Нет. Даже не руки, не настоящие руки. Огонь еще не добрался до этой комнаты. Она смутно помнила, что Эндрю угорел от дыма; так что была вероятность, что огонь не доберется до этих комнат.

Помня слова Маргарет, она держалась. Было ощущение, что она держится за раскаленную дверцу печки. Это было почти на грани возможности, она была готова закричать и принять поражение, открыв глаза и отступив в свое тело и мрачную действительность, если бы не Эндрю Копис, который ждал ее с той стороны темноты, где боль была самой сильной. Ради него она держалась.

Но этого было недостаточно, чтобы держаться.

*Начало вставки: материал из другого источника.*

-- ==== Sys2Proof/Proofs/PortLaws.lean ====
section
/-! The limits of the ports' queues (R179, R183): every single change keeps them, so every step does. -/

namespace Sys2Proof.Machine

/-! ### Counting the frames of a queue -/

theorem hasReply_false_iff (l : List OutFrame) : hasReply l = false ↔ l.countP isReply = 0 := by
  simp [hasReply, List.countP_eq_zero]

theorem countP_isReply_notice (l : List OutFrame) (n : Notice) :
    (l ++ [OutFrame.notice n]).countP isReply = l.countP isReply := by
  simp [isReply]

theorem countP_isReply_reply (l : List OutFrame) (r : Reply) :
    (l ++ [OutFrame.reply r]).countP isReply = l.countP isReply + 1 := by
  simp [isReply]

theorem noticeCount_notice (l : List OutFrame) (n : Notice) : noticeCount (l ++ [.notice n]) = noticeCount l + 1 := by
  simp [noticeCount, isNotice]

theorem noticeCount_reply (l : List OutFrame) (r : Reply) : noticeCount (l ++ [.reply r]) = noticeCount l := by
  simp [noticeCount, isNotice]

/-! ### One port -/

/-- R183: a notice joins below 31 notices only, and no reply comes with it. -/
theorem withNotice_kept (n : Notice) {q : PortState} (h : q.Kept) : (withNotice n q).Kept := by
  obtain ⟨hfifo, hnotes, hreplies, hhand⟩ := h
  unfold withNotice
  split
  next hroom =>
    refine ⟨hfifo, ?_, ?_, fun hh => ?_⟩
    · rw [noticeCount_notice]; exact hroom
    · rw [countP_isReply_notice]; exact hreplies
    · rw [countP_isReply_notice]; exact hhand hh
  next => exact ⟨hfifo, hnotes, hreplies, hhand⟩

/-- R179: a reply is placed at a port that holds none and has no request in hand. -/
theorem replyIn_kept (h : Header) (code : Nat) (rc : ResultCode) (res : Results) {q : PortState} (hq : q.Kept)
    (hhand : q.hand = none) (hnone : q.outq.countP isReply = 0) : (replyIn h code rc res q).Kept := by
  obtain ⟨hfifo, hnotes, hreplies, -⟩ := hq
  unfold replyIn
  split
  next => exact ⟨hfifo, hnotes, hreplies, by simp [hhand]⟩
  next =>
    refine ⟨hfifo, ?_, ?_, by simp [withReply, clearMarkers, hhand]⟩
    · simp only [withReply, noticeCount_reply]; exact hnotes
    · simp only [withReply, countP_isReply_reply]; omega

theorem InnerPort.kept {q r : PortState} (m : InnerPort q r) (h : q.Kept) : r.Kept := by
  cases m with
  | notice n => exact withNotice_kept n h
  | ended _ x hd code rc res hx =>
    obtain ⟨hfifo, hnotes, hreplies, hhand⟩ := h
    have hnone : q.outq.countP isReply = 0 := hhand (by simp [hx])
    exact replyIn_kept hd code rc res ⟨hfifo, hnotes, hreplies, fun _ => hnone⟩ rfl hnone
  | dropped _ x hx =>
    obtain ⟨hfifo, hnotes, hreplies, -⟩ := h
    exact ⟨hfifo, hnotes, hreplies, by simp⟩

theorem OuterPort.kept {q r : PortState} (m : OuterPort q r) (h : q.Kept) : r.Kept := by
  obtain ⟨hfifo, hnotes, hreplies, hhand⟩ := id h
  cases m with
  | inner _ _ hi => exact hi.kept h
  | marks _ _ hf ho hh => exact ⟨hf ▸ hfifo, ho ▸ hnotes, ho ▸ hreplies, by rw [hh, ho]; exact hhand⟩
  | join body =>
    unfold withRequest
    split
    next hroom =>
      have hlen : (q.fifo ++ [body]).length ≤ 4 := by simpa [Config.fifoSize] using hroom
      exact ⟨hlen, hnotes, hreplies, hhand⟩
    next => exact h
  | took rest _ hlen => exact ⟨hlen.trans hfifo, hnotes, hreplies, hhand⟩
  | replied hd code rc res _ hh hr => exact replyIn_kept hd code rc res h hh ((hasReply_false_iff _).mp hr)
  | held x _ _ hr => exact ⟨hfifo, hnotes, hreplies, fun _ => (hasReply_false_iff _).mp hr⟩
  | broke => exact ⟨by simp [breakPort], by simp [breakPort, noticeCount], by simp [breakPort], by simp [breakPort]⟩
  | sent =>
    unfold sendOldest
    split
    next f rest hq =>
      rw [hq] at hnotes hreplies hhand
      have hsub : rest.Sublist (f :: rest) := List.sublist_cons_self f rest
      exact ⟨hfifo, hsub.countP_le.trans hnotes, hsub.countP_le.trans hreplies,
        fun hh => Nat.le_zero.mp (hsub.countP_le.trans (hhand hh).le)⟩
    next => exact h
  | reset => exact ⟨by simp [restPort], by simp [restPort, noticeCount], by simp [restPort], by simp [restPort]⟩

/-! ### All ports -/

theorem Steps.portsKept {s t : State} (m : Steps s t) (h : s.PortsKept) : t.PortsKept := by
  induction m with
  | trans _ _ first second => exact second (first h)
  | other s t same => intro p; rw [State.port, same.ports]; exact h p
  | port s p q hq =>
    intro r
    rw [State.port_setPort]
    split
    next => exact hq.kept (h p)
    next => exact h r
  | portsReset s v hv => exact fun p => (hv p).kept (h p)
  | _ => exact h

/-- Settles O40: whatever a step does to a port keeps the limits of its FIFO and its outbound queue. -/
theorem stepKeepsPorts : Obligations.StepKeepsPorts :=
  fun s s' h hstep => (step_steps s s' hstep).portsKept h

end Sys2Proof.Machine
end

Она осознала это, пытаясь цепляться за мысль, пока боль не смыла ее, снова и снова, словно она была берегом, а боль – океаном, который накатывал на нее. Было не достаточно держаться. Держаться.

Нет, этого недостаточно.

Это было как дыхание, как сердцебиение, эта боль и ее осознание, но она углублялась в ее мыслях до тех пор, пока боль не могла более этого смыть. И когда это произошло, она прошла через огонь, как раньше проходила через холод.

На другой стороне огня, даже не понимая, что искала, она, наконец-то, нашла тепло.

– Мария.

Желание окунуться в это тепло, подальше от огня, было таким сильным, что походило на силу тяжести, которая притягивает – быстро – к основанию утеса с его вершины. Но она стояла на вершинах множества утесов и никогда не бросалась вниз. Она услышала на расстоянии внезапно приглушенный от шока или боли голос Марии, и осознала, каким было тепло.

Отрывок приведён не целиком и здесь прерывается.